Look below for the line containing "acq := true, agent"; from there, print each line exactly up to and including the line containing "512) 4 1 = 1 →", and stop.

━━━ ENTRIES SUPPLIED ━━━

/-- SGFORK that passes its checks, its entry's header read, waits for its opening event, which refuses a bad descriptor with DESC,
and otherwise writes the descriptor, starts a timer and inserts the siblings when the pool has room. SGPOST, SGCANCEL,
SGCANCEL.all and SGSTAT issue one event to the descriptor's home; there a post to a running sibling of an open group writes its
reward, marks it and counts it, and a post to a group that is not open changes nothing. A timer that has passed its limit closes
the group, after the events of the cycle in which it reaches it. The end of a close writes the closed status and inserts the
continuation. No posts close with status 4. That SGSTAT is an acquire at device scope whatever STATUS it returns, and that it
translates as a read and the others as writes, are the model's readings (log 40), and so is that the DESC of an opening waits
for outstanding loads to the registers of the trap frame (log 70). (R344, R345, R346, R347, R348, R350, R351, R352, R394, log
40, log 70) -/
def Obligations.SampleGroupsOpenPostAndClose : Prop :=
  (∀ (x : Desc) (s s1 s2 : State) (th : Thread) (pa c : Nat) (h : List Byte), Alone (.sgfork x) s th →
    let a := s.a64 th x
    let n := s.b32 th x
    let entry := s.raw64 th x.toOps4 x.c
    a.toNat % 512 = 0 → canonical (s.spaceOf th) a = true → 1 ≤ n.toNat → n.toNat ≤ 64 → s.sgPlace th a .write = (s1, .home pa c) →
    (s.spawnCheck th entry).2 ≠ .later → s1.spawnCheck th entry = (s2, .ok h) → s.released th 4 0 = true → s2.released th 4 0 = true →
    exec (.sgfork x) s = .next ((s2.holdAt th.id (.sgfork x) (.sgfork a pa c n.toNat entry false)).stay th (.sgfork x)))
  ∧ (∀ (s s1 : State) (th : Thread) (l : Launch) (a entry : Dword) (pa c n : Nat) (h : List Byte), s.thread? s.arg.t = some th →
    th.hold = .sgfork a pa c n entry false → s.launchOf th = some l → s.forksAfter th = false →
    (s.timers.filter fun e => (s.home e.pa).1 == (s.home pa).1).length < 512 →
    let s0 := s.sgLate pa
    let d := s0.readPhys pa 512
    s0.sgLost pa = false →
    (s0.sgBad d = true → exec .sgOpen s = .next (s0.trapHeld th .desc 0 0))
    ∧ (s0.sgBad d = false → s0.walkRead (.thread th.id) l (dword d 0x38) 64 = (s1, .ok h) → spawnHeaderOk (dword d 0x38) h = true →
      let s2 := (s1.farDrop (.thread th.id)).sgOpenWrites pa n entry c
      let s3 : State := { s2.newId.2 with timers := s2.timers ++
        [{ id := s2.nextId, pa := pa, va := a, launch := l.id, timer := s2.timeOf l.id, limit := field d 0x28 4, cache := c }] }
      exec .sgOpen s = .next ((s3.modThread th.id fun y => { y with hold := .sgfork a pa c n entry true }).sgInsert th l a n entry)))
  ∧ (∀ (s : State) (th : Thread) (l : Launch) (a entry : Dword) (n : Nat), s.launch? l.id = some l → l.waiting = [] →
    s.sgInsert th l a n entry = if l.lr.poolCap < l.pending + n then s
      else (s.insertAll l.id ((List.range n).map fun i => { entry := entry, arg := a + BitVec.ofNat 64 i, origin := .spawn })).modThread
        th.id fun y => y.release)  ∧ (∀ (x : Desc) (s s1 : State) (th : Thread) (pa c : Nat), Alone (.sgpost x) s th → s.Homely → (∀ a n, th.region ≠ .opened a n) →
    th.cnt.loads < 63 → acqHolds th (.dram 0 0) = false → parkedBy th { rel := true, agent := 4 } = false →
    s.newId.2.sgPlace th (s.a64 th x &&& ~~~0x1FF#64) .write = (s1, .home pa c) →
    ∃ t, exec (.sgpost x) s = .next t ∧ Issued (.sgpost x) s th
      { op := .sg 0 (s.a64 th x &&& 0x1FF#64).toNat (s.b32 th x), va := s.a64 th x &&& ~~~0x1FF#64, size := 512, align := 1, kind := .write
        dst := x.d, order := { rel := true, agent := 4 } } (.dram pa c) none s1 t)  ∧ (∀ (x : Desc) (s s1 : State) (th : Thread) (pa c : Nat), Alone (.sgcancel x) s th → s.Homely → (∀ a n, th.region ≠ .opened a n) →
    th.cnt.loads < 63 → acqHolds th (.dram 0 0) = false → parkedBy th { rel := true, agent := 4 } = false →
    s.newId.2.sgPlace th (s.a64 th x &&& ~~~0x1FF#64) .write = (s1, .home pa c) →
    ∃ t, exec (.sgcancel x) s = .next t ∧ Issued (.sgcancel x) s th
      { op := .sg 1 (s.a64 th x &&& 0x1FF#64).toNat 0, va := s.a64 th x &&& ~~~0x1FF#64, size := 512, align := 1, kind := .write
        dst := x.d, order := { rel := true, agent := 4 } } (.dram pa c) none s1 t)  ∧ (∀ (x : Desc) (s s1 : State) (th : Thread) (pa c : Nat), Alone (.sgcancelAll x) s th → s.Homely → (∀ a n, th.region ≠ .opened a n) →
    th.cnt.loads < 63 → acqHolds th (.dram 0 0) = false → parkedBy th { rel := true, agent := 4 } = false →
    s.newId.2.sgPlace th (s.a64 th x &&& ~~~0x1FF#64) .write = (s1, .home pa c) →
    ∃ t, exec (.sgcancelAll x) s = .next t ∧ Issued (.sgcancelAll x) s th
      { op := .sg 2 (s.a64 th x &&& 0x1FF#64).toNat 0, va := s.a64 th x &&& ~~~0x1FF#64, size := 512, align := 1, kind := .write
        dst := x.d, order := { rel := true, agent := 4 } } (.dram pa c) none s1 t)  ∧ (∀ (x : Desc) (s s1 : State) (th : Thread) (pa c : Nat), Alone (.sgstat x) s th → s.Homely → (∀ a n, th.region ≠ .opened a n) →
    th.cnt.loads < 63 → acqHolds th (.dram 0 0) = false →
    s.newId.2.sgPlace th (s.a64 th x &&& ~~~0x1FF#64) .read = (s1, .home pa c) →
    ∃ t, exec (.sgstat x) s = .next t ∧ Issued (.sgstat x) s th
      { op := .sg 3 (s.a64 th x &&& 0x1FF#64).toNat 0, va := s.a64 th x &&& ~~~0x1FF#64, size := 512, align := 1, kind := .read
        dst := x.d, order := { acq := true, agent := 4 } } (.dram pa c) none s1 t)
  ∧ (∀ (s : State) (th : Thread) (a : Access) (k i pa c : Nat) (w : Word), s.access? s.arg.a = some (th, a) → a.op = .sg k i w →
    a.place = .dram pa c → a.fixed = false → s.mayWrite th a = true → s.sgLost pa = false → (∀ e ∈ s.timers, e.pa = pa → e.stale = false) →
    let r := s.sgEvent pa k i w c
    exec .sgEvent s = .next (r.1.modAccess th.id a.id fun y => { y with fixed := true, value := toBytes 8 r.2 }))
  ∧ (∀ (s : State) (pa i j c : Nat) (w : Word), pa + 512 ≤ dramEnd → s.mem.wf = true → field (s.readPhys pa 512) 4 1 = 1 →
    i < siblings (s.readPhys pa 512) → j < siblings (s.readPhys pa 512) → i ≠ j → sibState (s.readPhys pa 512) i = 0 →
    sibState (s.readPhys pa 512) j = 0 →
    ∃ t, s.sgApply pa 0 i w c = some t ∧ field (t.readPhys pa 512) (0x100 + 4 * i) 4 = w.toNat ∧ sibState (t.readPhys pa 512) i = 1
      ∧ field (t.readPhys pa 512) 6 1 = (field (s.readPhys pa 512) 6 1 + 1) % 256 ∧ t.threads = s.threads)
  ∧ (∀ (s : State) (pa i c : Nat) (w : Word), field (s.readPhys pa 512) 4 1 ≠ 1 → s.sgApply pa 0 i w c = none ∧ s.sgApply pa 1 i w c = none
    ∧ s.sgApply pa 2 i w c = none)
  ∧ (∀ (s : State) (e : SgEntry), s.timers.find? (fun e => e.id == s.arg.a) = some e → e.closing = false →
    e.ended = false → e.stale = false →
    (e.limit ≠ 0 → exec .sgTimerExpiry s = .next (if e.timer + e.limit < s.timeOf e.launch
      ∨ (e.timer + e.limit = s.timeOf e.launch ∧ s.timeOf e.launch < s.cycle) then s.sgExpire e else s))
    ∧ (e.limit = 0 → exec .sgTimerExpiry s = .next s ∧ s.sgCount e = 0)
    ∧ (s.sgDead e.pa = false → exec .sgElapsedWrite s = .next (s.writeElapsed e))
    ∧ (s.writeElapsed e).mem = (s.sgWrite e.pa 0x2C (toBytes 4 (s.sgCount e))).mem)
  ∧ (∀ (s : State) (e : SgEntry), s.sgLost e.pa = false → s.sgExpire e = s.sgClose e.pa 2 e.cache)
  ∧ (∀ (s : State) (pa cause c : Nat) (e : SgEntry), s.sgAt pa = some e →
    ∃ e2 ∈ (s.sgClose pa cause c).timers, e2.id = e.id ∧ e2.closing = true)
  ∧ (∀ (s : State) (e : SgEntry) (l : Launch), s.timers.find? (fun e => e.id == s.arg.a) = some e → s.launch? e.launch = some l →
    e.closing = true → e.ended = false → e.stale = false → e.tag = none → e.adv = [] → e.ok = true → s.sgDead e.pa = false →
    let s2 := s.sgWrite e.pa 4 (toBytes 1 e.status) e.cache
    s2.sgLost e.pa = false →
    let s3 := s2.insertEvent l.id { entry := dword (s2.readPhys e.pa 512) 0x38, arg := e.va, origin := .engine, src := e.id }
    (∀ l3, s3.launch? l.id = some l3 → ∀ p ∈ l3.waiting, p.src ≠ e.id) →
    exec .sgCloseDone s = .next (s3.dropTimer e))
  ∧ (∀ (eps : Nat) (rs : List (Bool × Nat)), (normalise eps 0 rs).status = 4 ∧ (normalise eps 0 rs).stats = none
    ∧ ∀ v ∈ (normalise eps 0 rs).adv, v = 0x7FC00000)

━━━

▸ ANSWER TO THIS EXERCISE
        dst := x.d, order := { acq := true, agent := 4 } } (.dram pa c) none s1 t)
  ∧ (∀ (s : State) (th : Thread) (a : Access) (k i pa c : Nat) (w : Word), s.access? s.arg.a = some (th, a) → a.op = .sg k i w →
    a.place = .dram pa c → a.fixed = false → s.mayWrite th a = true → s.sgLost pa = false → (∀ e ∈ s.timers, e.pa = pa → e.stale = false) →
    let r := s.sgEvent pa k i w c
    exec .sgEvent s = .next (r.1.modAccess th.id a.id fun y => { y with fixed := true, value := toBytes 8 r.2 }))
  ∧ (∀ (s : State) (pa i j c : Nat) (w : Word), pa + 512 ≤ dramEnd → s.mem.wf = true → field (s.readPhys pa 512) 4 1 = 1 →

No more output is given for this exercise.